島根県松江市東出雲町 面足山万葉公園(7)万葉歌碑<プレート>(作者未詳)

●歌碑(プレート)は、島根県松江市東出雲町 面足山万葉公園(7)である。

 

●歌をみていこう。

 

◆南淵之 細川山 立檀 弓束纒及 人二不所知

       (作者未詳 巻七 一三三〇)

 

≪書き下し≫南淵(みなぶち)の細川山(ほそかはやま)に立つ檀(まゆみ)弓束(ゆづか)巻くまで人に知らえじ

 

(訳)南淵の細川山に立っている檀(まゆみ)の木よ、お前を弓に仕上げて弓束を巻くまで、人に知られたくないものだ。
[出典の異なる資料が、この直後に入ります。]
/-- The three SYNCs that end HUNT (R53), with what the placement and equalisation searches chose (R66) and what is latched at
cycle 0 of the first ADMIT tick (R18, R87, R89). -/
structure HuntLock where
  h1 : Header
  h2 : Header
  h3 : Header
  spacing1 : BitVec 14
  spacing2 : BitVec 14
  rx0 : BitVec 7
  rx1 : BitVec 7
  eqSck : BitVec 4
  eqDn1 : BitVec 4
  eqDn0 : BitVec 4
  inputs : TickInputs
  deriving DecidableEq, Repr

/-- The encoders that are counted in quadrature: a feedback interface (R219), or the encoder of a STEPPER or BDC door
(R278). -/
inductive Encoder where
  | fbk (i : FbkId)
  | door (d : DoorId)
  deriving DecidableEq, Repr

/-- The three link receivers that carry a boost (R66). -/
inductive EqLane where
  | sck | dn1 | dn0
  deriving DecidableEq, Repr

/-- The outcome of the tests that an admission step runs (Table 4-3): nothing failed, or the first failure. The start-up test of the
entropy source is not among them: the command carries its bits. -/
inductive StepTest where
  | passed
  | islandTest (domain : BitVec 6) (item : Byte)
  | eccDouble (memory : BitVec 4) (address : BitVec 20)
  | journalFault (kind : BitVec 4) (address : BitVec 20) (expected got : Word)
  deriving DecidableEq, Repr

/-- A run of an admission step: the outcome of its tests, and the 4,096 raw bits of the start-up test of step 1, first bit highest
(Table 4-3, R115). -/
structure StepRun where
  test : StepTest
  bits : BitVec 4096
  deriving DecidableEq, Repr

/-- The deviation of the references in ppm in sixteen chopper periods that follow each other, and the cycle at which the last one ends
(R329). -/
structure ReferenceRun where
  ppm   : Vector (BitVec 20) 16
  cycle : BitVec 14
  deriving DecidableEq, Repr

/-- The outcome of the self-test of a car's islands (R91): item 0 is a pass. `zero` holds the zero codes of the four
current inputs of the car's doors, IU and IV of the front door first (R275); `lines` the levels A, B of the machine encoder and
`halls` the lines HC, HB, HA of the front and the rear door, highest bit first, at the first SCK edge with the islands on (R219). -/
structure IslandTest where
  item   : Byte
  domain : BitVec 6
  zero   : Vector (BitVec 12) 4
  lines  : BitVec 2
  halls  : Vector (BitVec 3) 2
  deriving DecidableEq, Repr

/-- Errors that a scrub visit meets: the words of the visit that hold a single-bit error, a word that holds an
uncorrectable one, and a correction that fails its verify (R342, R343, R356). -/
structure ScrubErrors where
  single     : List (BitVec 20)
  double     : Option (BitVec 20)
  verifyFail : Option (BitVec 20)
  deriving DecidableEq, Repr

/-- A reply on a drive port pair (R265, R267): the cycles from the end of the command frame's last stop bit to its start edge, and
for each of its 120 bit times the three samples, at centre - 1, centre and centre + 1 from bit 0. -/
structure DriveReply where
  turn    : BitVec 16
  samples : Vector (BitVec 3) 120
  deriving DecidableEq, Repr

/-- What a front-end channel meets in a chopper period (R315, R316, R320): in each half the voltage at the amplifier's input before its
trim, in pV, with the inputs as the chopper has them and a reversal of AC taken out; V(SNP) - V(SNN) in each half, in nV; lowest
and highest level at P, N, SNP and SNN, in mV; and the highest level at X_IX, in mV. -/
structure ChopSample where
  plus  : BitVec 48
  minus : BitVec 48
  sense : Vector (BitVec 40) 2
  pins  : Vector (BitVec 16 × BitVec 16) 4
  ixMv  : BitVec 16
  deriving DecidableEq, Repr

/-- What a self-test of the control core measures (Table 4-9). -/
inductive SelftestReading where
  /-- 04h and 10h measure with their own commands. -/
  | none
  /-- 03h: the longest run of chopper periods with a difference of the references above 0.1 %, and VANA as the front end
  measures it, in mV (R329). -/
  | reference (run : BitVec 11) (vanaMv : BitVec 16)
  /-- 11h: for each door of the car the readbacks of its six gates, in the order UH, UL, VH, VL, WH, WL from bit 0, with each
  gate driven alone, then with both gates of each leg U, V, W commanded (R295). -/
  | gates (alone : Vector (Vector (BitVec 6) 6) 2) (legs : Vector (Vector (BitVec 6) 3) 2)
  /-- 12h: the sense voltage V(SNP) - V(SNN) of steps 1 to 4 in mV, and the ratio in FE_RAW units at 2.5 V and at 5.0 V (R330). -/
  | bridge (sense : Vector (BitVec 16) 4) (low high : BitVec 32)
  deriving DecidableEq, Repr

/-- How the write steps of a journal record went (R351 to R357): every word verified, a word failed its verify (and the last-word area
its write, or not), or the writing stopped before the word with the given index of the seventeen was complete. -/
inductive RecordWrite where
  | verified
  | verifyFail (index : BitVec 5) (got : Word) (lastWordFails : Bool)
  | interrupted (index : BitVec 5)
  deriving DecidableEq, Repr

/-- The commands: one constructor per row of spec/opcode_table.json, in its order. -/
inductive Instr where
  -- thread ALU (R176 to R178)
  | add (t : ThreadId) (f : Enc)
  | sub (t : ThreadId) (f : Enc)
  | and (t : ThreadId) (f : Enc)
  | or (t : ThreadId) (f : Enc)
  | xor (t : ThreadId) (f : Enc)
  | shl (t : ThreadId) (f : Enc)
  | shr (t : ThreadId) (f : Enc)
  | sar (t : ThreadId) (f : Enc)
  | mul (t : ThreadId) (f : Enc)
  | mac (t : ThreadId) (f : Enc)
  | sat (t : ThreadId) (f : Enc)
  | cmp (t : ThreadId) (f : Enc)
  | ldi (t : ThreadId) (f : Enc)
  | ldih (t : ThreadId) (f : Enc)
  -- memory and flow (R179, R180)
  | ld (i : Issuer) (f : Enc)
  | st (i : Issuer) (f : Enc)
  | br (t : ThreadId) (f : Enc)
  | call (t : ThreadId) (f : Enc)
  | ret (t : ThreadId) (f : Enc)
  | yield (t : ThreadId) (f : Enc)
  | wait (t : ThreadId) (f : Enc)
  | assert (t : ThreadId) (f : Enc)
  -- register access (R181 to R183)
  | get (i : Issuer) (f : Enc)
  | put (i : Issuer) (f : Enc)
  -- motion (R184 to R186)
  | move (i : Issuer) (f : Enc)
  | moveq (i : Issuer) (f : Enc)
  | stop (i : Issuer) (f : Enc)
  | stopat (i : Issuer) (f : Enc)
  | resume (i : Issuer) (f : Enc)
  | flush (i : Issuer) (f : Enc)
  | limit (i : Issuer) (f : Enc)
  | camsetEngage (i : Issuer) (f : Enc)
  | camsetRelease (i : Issuer) (f : Enc)
  | home (i : Issuer) (f : Enc)
  -- islands and self-tests (R190 to R194)
  | islandOn (i : Issuer) (f : Enc)
  | islandOff (i : Issuer) (f : Enc)
  | selftestRamScrub (i : Issuer) (f : Enc)
  | selftestProgScrub (i : Issuer) (f : Enc)
  | selftestReference (i : Issuer) (f : Enc)
  | selftestEntropy (i : Issuer) (f : Enc)
  | selftestEnablePulse (i : Issuer) (f : Enc)
  | selftestGateDriver (i : Issuer) (f : Enc)
  | selftestBridgeExcitation (i : Issuer) (f : Enc)
  -- stops and interlock (R187 to R189)
  | callset (i : Issuer) (f : Enc)
  | callclr (i : Issuer) (f : Enc)
  | nextstop (i : Issuer) (f : Enc)
  | reach (i : Issuer) (f : Enc)
  | deoreq (i : Issuer) (f : Enc)
  -- engines (R190)
  | crcjob (i : Issuer) (f : Enc)
  | calZero (i : Issuer) (f : Enc)
  | calSpan (i : Issuer) (f : Enc)
  | trace (i : Issuer) (f : Enc)
  | log (i : Issuer) (f : Enc)
  -- stream (R195)
  | streamNone (i : Issuer) (f : Enc)
  | streamReplay (i : Issuer) (f : Enc)
  | streamTrace (i : Issuer) (f : Enc)
  | streamJournal (i : Issuer) (f : Enc)
  -- secrecy (R191)
  | chal (i : Issuer) (f : Enc)
  | sessionOpen (i : Issuer) (f : Enc)
  | sessionClose (i : Issuer) (f : Enc)
  | tbledit (i : Issuer) (f : Enc)
  | tblpress (i : Issuer) (f : Enc)
  | keysetPart0 (i : Issuer) (f : Enc)
  | keysetPart1 (i : Issuer) (f : Enc)
  | starch (i : Issuer) (f : Enc)
  | unstarch (i : Issuer) (f : Enc)
  | ploadBegin (i : Issuer) (f : Enc)
  | ploadData (i : Issuer) (f : Enc)
  | ploadSeal (i : Issuer) (f : Enc)
  | darn (i : Issuer) (f : Enc)
  -- PUTs with a row of their own (R183)
  | devAdmitGo (i : Issuer) (f : Enc)
  | keeperReadmit (i : Issuer) (f : Enc)
  | pwrIslandreqWrite (i : Issuer) (f : Enc)
  | secZeroize (i : Issuer) (f : Enc)
  | seatUnlock (i : Issuer) (f : Enc)
  | keeperSecWrite (i : Issuer) (f : Enc)
  | securemaskWrite (i : Issuer) (f : Enc)
  | tapctlWrite (i : Issuer) (f : Enc)
  | spsPut (i : Issuer) (f : Enc)
  | threadRestartCmd (i : Issuer) (f : Enc)
  | threadHaltCmd (i : Issuer) (f : Enc)
  | carReqOut (i : Issuer) (f : Enc)
  | carReqIn (i : Issuer) (f : Enc)
  | carReqInspect (i : Issuer) (f : Enc)
  | carReqClear (i : Issuer) (f : Enc)
  | landingTableLoad (i : Issuer) (f : Enc)
  | scheduleLoad (i : Issuer) (f : Enc)
  | doorReqReopen (i : Issuer) (f : Enc)
  | doorReqNudge (i : Issuer) (f : Enc)
  | doorReqClear (i : Issuer) (f : Enc)
  | sintabWrite (i : Issuer) (f : Enc)
  | learnGo (i : Issuer) (f : Enc)
  | camselHalf0 (i : Issuer) (f : Enc)
  | camselHalf1 (i : Issuer) (f : Enc)
  | loopIreset (i : Issuer) (f : Enc)
  | loopFaultClear (i : Issuer) (f : Enc)
  | cmpbaseArm (i : Issuer) (f : Enc)
  | polybaseLoad (i : Issuer) (f : Enc)
  | crcValWrite (i : Issuer) (f : Enc)
  | stickyClear (i : Issuer) (f : Enc)
  | registerWrite (i : Issuer) (f : Enc)
  -- time and link
  | tickStart (x : TickInputs)
  | downFrame (fr : DownFrame)
  | huntSyncLock (l : HuntLock)
  | upSlot (listen : BitVec 16)
  | linkDarkTrip (cycle : BitVec 14)
  | slotDeferTrip (cycle : BitVec 14)
  | eqTrial (lane : EqLane) (up : Bool) (before after : BitVec 16)
  | sckGapTrip (cycle : BitVec 14) (gapNs : BitVec 32)
  | sckResume
  | enableDecay (k : CarId) (which : BitVec 3)
  | rstNAssert (lowNs : BitVec 32)
  | leaveDark (railMv : Vector (BitVec 16) 5) (highEdges : BitVec 8) (dropsel : BitVec 2)
  | supplyPorLoss (rail : Fin 5) (mv : BitVec 16)
  | supplyWarning (rail : Fin 5) (mv : BitVec 16)
  | supplyWarningClear (rail : Fin 5) (mv : BitVec 16) (cycles : BitVec 8)
  | brownoutTrip (rail : Fin 5) (mv : BitVec 16) (cycles : BitVec 8) (cycle : BitVec 14)
  | overtempTrip (cycle : BitVec 14)
  | avsDecision
  | lockstepTrip (cluster : BitVec 2) (thread : BitVec 6) (cycle : BitVec 14)
  | entropyInterval (bits : BitVec 512)
  -- admission, islands, sessions
  | admissionStep (n : Fin 5) (run : StepRun)
  | enterRun
  | islandPowerupStart
  | islandPowerupDone (k : CarId) (test : IslandTest)
  | sessionIdleTimeout (sid : SessionId)
  | sessionMaclimit (sid : SessionId)
  | seatLockout (seat : Fin 7)
  | challengeExpiry (sid : SessionId)
  | witnessExpiry
  | auditedChangeEffect
  -- threads
  | threadSlot (t : ThreadId) (n : BitVec 14)
  | threadWake (t : ThreadId)
  | threadStall (t : ThreadId)
  | threadRestart (t : ThreadId)
  | threadHaltLimit (t : ThreadId)
  -- profile generators
  | profileAdvance (a : AxisId)
  | moveTake (a : AxisId)
  | homeReference (a : AxisId)
  -- feedback
  | quadEdge (e : Encoder) (ab : BitVec 2) (held : BitVec 8) (cycle : BitVec 14)
  | zIndex (e : Encoder) (held : BitVec 8) (cycle : BitVec 14)
  | ssiReadStart (i : FbkId) (ssidt : Bool)
  | ssiReadDone (i : FbkId) (bits : BitVec 64)
  | feedbackFault (i : FbkId)
  -- loops
  | loopRun (l : LoopId)
  | loopModelFault (l : LoopId)
  | loopSatFault (l : LoopId)
  -- cars and drive ports
  | driveCommand (k : CarId)
  | driveReply (k : CarId) (r : DriveReply)
  | driveReplyMissing (k : CarId)
  | driveportFault (k : CarId)
  | drivespeedFault (k : CarId)
  | carArrival (k : CarId)
  | runlimExpiry (k : CarId)
  -- doors
  | hallEdge (d : DoorId) (code : BitVec 3) (held : BitVec 8) (cycle : BitVec 14)
  | commutationFault (d : DoorId)
  | doorKeFault (d : DoorId)
  | opentExpiry (d : DoorId)
  | closetExpiry (d : DoorId)
  | doorStall (d : DoorId)
  -- interlocks
  | matrixEval (k : CarId)
  | readbackFault (k : CarId)
  | safePulseReadbackFault
  -- front ends
  | chopSample (x : FeId) (c : ChopSample)
  | offsetTrim (x : FeId)
  | feResult (x : FeId)
  | referenceTrip (run : ReferenceRun)
  | calStart (g : CarId)
  | calDecide (g : CarId)
  | calTimeout (g : CarId)
  -- scan, scrub and self-tests
  | scanJobStart
  | scanJobDone
  | scanJobTimeout
  | scrubVisit (m : Fin 3) (e : ScrubErrors)
  | scrubPassEnd (second : Bool)
  | selftestComplete (code : Byte) (k : CarId) (r : SelftestReading)
  | journalScrub (e : ScrubErrors)
  -- trace
  | traceCaptureStart (c : CkId)
  | traceSample (c : CkId)
  | traceComplete (c : CkId)
  | traceTimeout (c : CkId)
  -- journal
  | journalRecordStart
  | journalCommit (w : RecordWrite)
  | ploadSealDone
  | illegalPacket (p : Packet) (word : Word)
  | tapTck (rising : Bool) (control : TapControl) (tdi : Bool)
  deriving DecidableEq, Repr
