-- ==== Sys2Proof/Decode.lean ====
section
/-! DEFINITION. The commands that the opcode table spells as words: none of its rows gives bits (DEDUCED, log entry 10). The words of
the thread instructions that the device itself fetches are decoded by `runWord`. -/

namespace Sys2Proof

/-- The command that a word of the opcode table spells: no row has bits. -/
def decodeTableWord (_nbits _w : Nat) : Option Instr := none

end Sys2Proof
end

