/-- A trace block waiting to be sent (R246). -/
structure TraceBlock where
  channel : BitVec 3
  endFault : Bool
  triggered : Bool
  source : Word
  start : BitVec 48
  trigIndex : BitVec 16
  samples : List Word
  deriving DecidableEq, Repr

/-! ### Doors (R272 to R296) -/

/-- DOOR_MOTOR.TYPE (Table 13-1). -/
inductive MotorType where
  | none | pmsm | stepper | bdc
  deriving DecidableEq, Repr

/-- DOOR_STATE.STATE (Table 13-2). -/
inductive DoorState where
  | closedLocked | closed | opening | open_ | closing | reversing | nudging | stopped | homing | learning | fault
  deriving DecidableEq, Repr

/-- The writable DOOR registers that act from the next boundary (R296). -/
structure DoorCfg where
  width : BitVec 22
  learned : Bool
  umrev : BitVec 20
  type : MotorType
  cpr : BitVec 16
  poles : Byte
  iscale : BitVec 16
  div : BitVec 2
  deadt : Byte
  iboost : BitVec 16
  base : BitVec 16
  mass : BitVec 16
  kt : BitVec 16
  obstTicks : Byte
  obstPerr : Byte
  obstForce : BitVec 16
  nudgeAfter : Byte
  nudgeSpeed : BitVec 16
  hallOffset : BitVec 16
  hallInv : Bool
  hallCycles : BitVec 5
  hallCodes : Byte
  sel : BitVec 2
  reopenMaster : Bool
  lockTap : BitVec 3
  lockWin : BitVec 16
  homeRef : BitVec 16
  stallT : Byte
  qOpen : Bool
  learnSpeed : Byte
  minW : BitVec 10
  maxW : BitVec 10
  deriving DecidableEq, Repr

/-- A width learn in progress (R294): false while searching, true on the way back; the candidate width. -/
structure Learn where
  returning : Bool
  candidate : Option Word
  deriving DecidableEq, Repr

/-- What drives the two gates of a leg (R273, R274, R280): both low, or the compares of a duty in 1/2^31, 0 to 2^31. -/
inductive Leg where
  | low
  | duty (n : Int)
  deriving DecidableEq, Repr

/-- A door operator (block 5). -/
structure Door where
  cfg : DoorCfg
  act : DoorCfg
  st : DoorState
  hot : Bool
  pos : Word
  speed : Word
  /-- Iq latched at cycle 0, and the zero codes of IU and IV (R275). -/
  iq : BitVec 16
  zeroU : BitVec 12
  zeroV : BitVec 12
  /-- Current limit L of the speed stage (R283). -/
  limit : BitVec 16
  atCap : Bool
  force : BitVec 16
  ke : Word
  keRun : BitVec 3
  obstRun : BitVec 8
  obstLast : BitVec 2
  obstCount : BitVec 16
  revCycle : Byte
  revTotal : BitVec 16
  armed : Bool
  openTimer : BitVec 24
  closeTimer : BitVec 24
  /-- Hall code in force (R276). -/
  hall : BitVec 3
  /-- The filtered lines HC, HB, HA as they stand, highest bit first (R219, R276, R278). -/
  hallRaw : BitVec 3
  /-- The hall edges since the latest latch, first first: stamp and code (R277). -/
  arrived : List (Nat × BitVec 3)
  angle : BitVec 16
  angleMode : BitVec 2
  /-- The boundary of the latest hall edge, unwrapped and counted from OFFSET (PMSM), or the encoder count (R277, R278). -/
  turns : Int
  /-- The count of an encoder as latched at cycle 0, and as it stood at the latest sample instant of the currents (R275, R280). -/
  count : Int
  atSample : Int
  /-- Stamp and direction of the latest edge, and the time Δ to the one before, 0 where ω is 0 (R277). -/
  edgeAt : Option Nat
  edgeDir : Option Bool
  edgeGap : Nat
  edges : List (Nat × Int)
  zCount : Option Int
  hallRun : BitVec 2
  hallLast : BitVec 4
  hallErrs : BitVec 16
  illegalRun : BitVec 2
  /-- The admission cycle count at which RUN has reached 2, until the door takes that fault or REQ CLEAR ends it (R279, R291). -/
  commAt : Option Nat
  angErr : BitVec 16
  angMax : BitVec 16
  conf : Bool
  learn : Option Learn
  learnResult : BitVec 3
  stallRun : BitVec 8
  faultActive : Bool
  faultOthers : BitVec 12
  faultCause : Byte
  /-- The admission cycle count at which the standing cause was detected (R291). -/
  faultAt : Option Nat
  ofs : BitVec 64
  /-- REQ CLEAR accepted, acting at the boundary (R291). -/
  clearing : Bool
  /-- A valid temperature result has arrived since power-up (R286), and the latest one is a TEMP condition (R291). -/
  tempSeen : Bool
  tempBad : Bool
  /-- Legs U, V, W as the compares in force drive them, and as latched at cycle 1,280 for the next tick (R274, R280). -/
  legs : Vector Leg 3
  legsNext : Vector Leg 3
  deriving DecidableEq, Repr
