/-- The permits of a car become `permit`; the checks of an enable whose permit changes are skipped at the next RISE or FALL latches
(R307, R309). -/
def Ilk.permitTo (i : Ilk) (permit : BitVec 3) (rise fall : Byte) : Ilk :=
  { i with
    permit := permit, pump := permit, zgrant := i.zgrant &&& permit,
    skip := vmap (fun e n =>
      if permit.getLsbD e.val = i.permit.getLsbD e.val then n else if permit.getLsbD e.val then rise else fall) i.skip }

/-- Both gates of every leg of a door low (R280, R291). -/
def Door.gatesLow (x : Door) : Door := { x with legs := Vector.replicate 3 .low, legsNext := Vector.replicate 3 .low }

/-- The phase on the repeat pins in a cycle: a step appears 2 cycles after its edge cycle (R227). -/
def Fbk.repeatPhase (f : Fbk) (stamp : Nat) : BitVec 2 :=
  match (f.reps.filter fun r => decide (stamp < r.1 + 2)).getLast? with
  | none => f.rep
  | some r => r.2

/-- The repeat outputs hold the levels of a cycle: a step that is not yet on the pins never appears (R227, Table 4-5). -/
def Fbk.holdRepeat (f : Fbk) (stamp : Nat) : Fbk := { f with rep := f.repeatPhase stamp, reps := [] }

/-- A leg without a role is low: W of a brushed motor (Table 13-1). -/
def Door.thirdLow (x : Door) : Door := { x with legs := x.legs.set 2 .low, legsNext := x.legsNext.set 2 .low }

/-- Every output harmless (R81, Table 4-5): enables unpumped and withdrawn, with their latches to skip, gates low, VID at VBOOT, no
frame and no SSI read in progress; the other outputs follow from the device state (Pins). A read that the trip cuts off counts no input
error and leaves VALID (DESIGN CHOICE, log entry 121). -/
def Chip.harmless (c : Chip) : Chip :=
  { c with
    pwr := { c.pwr with vid := c.pwr.act.vboot },
    cars := vmap (fun k x =>
      { x with ilk := x.ilk.permitTo 0 0 (slice (BitVec.ofNat 32 (c.sps0 (.ilk 5 k))) 16 8), dpAwait := none, dpStart := none }) c.cars,
    doors := vmap (fun _ x => x.gatesLow) c.doors,
    fbks := vmap (fun _ x => { x with ssiRead := none }) c.fbks }

/-- A trip ends what an ISLAND switch-on holds its packet credit for (R161). -/
def Chip.dropPowerCredits (c : Chip) : Chip :=
  let c' := c.cars.toList.foldl (fun c x => c.release x.powerCredit) c
  { c' with cars := vmap (fun _ x => { x with powerCredit := none }) c'.cars }

/-- Detect a trip cause in a cycle of the present tick; the repeat outputs hold their levels from that cycle on (R75, R81, R82, R227) (DEDUCED, log entry 26; DEDUCED, log entry 35). -/
def Chip.trip (c : Chip) (cause : BitVec 5) (syndrome : Word) (cycle : BitVec 14) : Chip :=
  let c := if cause = 2 || cause = 8 || cause = 10 || cause = 11 then c.note (.async cause syndrome) else c
  match c.dev.state with
  | .dark => c
  | .hunt =>
    if cause = 2 then c else c.modDev fun d => { d with pendingTrips := d.pendingTrips ++ [(cause, syndrome)] }
  | .admitting | .run =>
    let held := { c with fbks := vmap (fun _ (x : Fbk) => x.holdRepeat (c.stamp cycle)) c.fbks }
    let c' := held.harmless.dropPowerCredits.modDev fun d =>
      { d with
        state := .tripped, cause := cause, others := 0, syndrome := syndrome, tripAt := some (d.tick, cycle),
        tripThisTick := true }
    c'.modJournal fun j => { j with tripDue := cause ≠ 10 && cause ≠ 6 }
  | .tripped =>
    if cause = c.dev.cause then c
    else if c.dev.tripAt = some (c.dev.tick, cycle) && tripRank cause < tripRank c.dev.cause then
      let c' := c.modDev fun d =>
        { d with cause := cause, syndrome := syndrome, others := d.others ||| othersBit d.cause }
      c'.modJournal fun j => { j with tripDue := cause ≠ 10 && !j.fault }
    else c.modDev fun d => { d with others := d.others ||| othersBit cause }

/-- The last-word words of a syndrome (Table 17-4). -/
def lastWordOf (c : Chip) (kind step : BitVec 4) (addr : BitVec 20) (expected got : Word) : Vector Word 8 :=
  let w0 := field (0x4C57 : BitVec 16) 16 ||| field kind 4 ||| field step 0
  let w1 := addr.setWidth 32
  let w4 := c.dev.tick.extractLsb' 0 32
  let w5 := field c.journal.admission 16 ||| field (c.dev.tick.extractLsb' 32 16) 0
  let w6 := c.dev.wall.extractLsb' 0 32
  let crc := crc16 ([w0, w1, expected, got, w4, w5, w6].flatMap fun w => bytesBE w 4)
  #v[w0, w1, expected, got, w4, w5, w6, field (c.dev.wall.extractLsb' 32 16) 16 ||| field crc 0]

/-- The CRC of a last-word area is good (Table 17-4). -/
def lastWordGood (w : Vector Word 8) : Bool :=
  crc16 ((w.toList.take 7).flatMap fun x => bytesBE x 4) = slice w[7] 0 16

/-- The last-word area holds a syndrome that no record has taken yet (R357). -/
def Journal.areaHeld (j : Journal) : Bool := slice j.lastWord[0] 16 16 = (0x4C57 : BitVec 16)

/-- The last-word area does not take a write. -/
def Chip.areaBroken (c : Chip) : Bool := c.flaws.any fun f => f.memory = 4

/-- JOURNAL_FAULT (R356, R357): the engine stops for good, the syndrome goes to the last-word area and to the volatile copy unless
an unappended one stands there, and the device trips. -/
def Chip.journalFault (c : Chip) (kind step : BitVec 4) (addr : BitVec 20) (expected got : Word) (areaFails : Bool)
    (cycle : BitVec 14) : Chip :=
  let words := lastWordOf c kind step addr expected got
  let c' := c.modJournal fun j =>
    let j := { j with fault := true, writing := none, tripDue := false }
    if j.areaHeld || j.volatile.isSome then
      { j with
        volatile := j.volatile.orElse fun _ => some j.lastWord,
        lwState := if j.volatile.isSome then j.lwState else if lastWordGood j.lastWord then 1 else 3 }
    else if areaFails || c.areaBroken then { j with volatile := some words, lwState := 3 }
    else { j with volatile := some words, lastWord := words, lwState := 1 }
  c'.trip 6 (field step 20 ||| field addr 0) cycle

/-! ### Bit errors (R149, R338, R342, R356) -/

/-- The memory code of ECC_DOUBLE (Table 4-6). -/
def flawCode (m : Fin 6) : BitVec 4 := if m.val = 2 then 3 else if m.val = 5 then 2 else BitVec.ofNat 4 m.val

/-- The first word of a read that holds an uncorrectable error. -/
def Chip.badWord (c : Chip) (m : Fin 6) (words : Nat → Bool) : Option Nat :=
  (c.flaws.find? fun f => f.memory = m && f.double && words f.word).map Flaw.word

/-- A read that SECDED corrects: every single-bit error that it meets enters the input record (Table 2-4). -/
def Chip.noteReads (c : Chip) (m : Fin 6) (words : Nat → Bool) : Chip :=
  (c.flaws.filter fun f => f.memory = m && !f.double && words f.word).foldl (fun c f => c.note (.corrected m f.word)) c

/-- An uncorrectable word has been read: JOURNAL_FAULT in the journal, otherwise an ECC_DOUBLE trip (R25, R149, R356)
(DESIGN CHOICE, log entry 34). -/
def Chip.eccFail (c : Chip) (m : Fin 6) (w : Nat) (cycle : BitVec 14) : Chip :=
  if m.val = 3 then c.journalFault 2 0 (BitVec.ofNat 20 w) 0 0 false cycle
  else c.trip 5 (field (flawCode m) 28 ||| field (BitVec.ofNat 20 w) 0) cycle

/-- What reads the given words of a memory: an uncorrectable one trips the device in place of the work (R25, R149). -/
def State.reading (s : State) (m : Fin 6) (words : Nat → Bool) (cycle : Nat) (go : State → State) : State :=
  match s.chip.badWord m words with
  | some w => s.act fun c => c.eccFail m w (BitVec.ofNat 14 cycle)
  | none => go (s.act fun c => c.noteReads m words)

/-- The same for work on the device alone. -/
def Chip.reading (c : Chip) (m : Fin 6) (words : Nat → Bool) (cycle : Nat) (go : Chip → Chip) : Chip :=
  match c.badWord m words with
  | some w => c.eccFail m w (BitVec.ofNat 14 cycle)
  | none => go (c.noteReads m words)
(伊藤 博 著 「万葉集 二」 角川ソフィア文庫より)

(注)細川山:奈良県明日香村稲渕の細川に臨む山。(伊藤脚注)

(注)檀:目をつけた女の譬え。(伊藤脚注)

(注)ゆつか【弓柄・弓束】名詞:矢を射るとき、左手で握る弓の中ほどより少し下の部分。また、そこに巻く皮や布など。「ゆづか」とも。(weblio古語辞典 学研全訳古語辞典)

(注の注)弓束巻く:弓を握る部分に桜皮や革を巻きつけること。契りを結ぶ意。(伊藤脚注)

 

 この歌については、拙稿ブログ「万葉歌碑を訪ねて(その1018)」で、「南淵の細川山」近辺の明日香村阪田坂田寺跡・飛鳥稲渕宮殿跡・稲渕飛石・飛鳥川玉藻橋の歌碑とともに紹介している。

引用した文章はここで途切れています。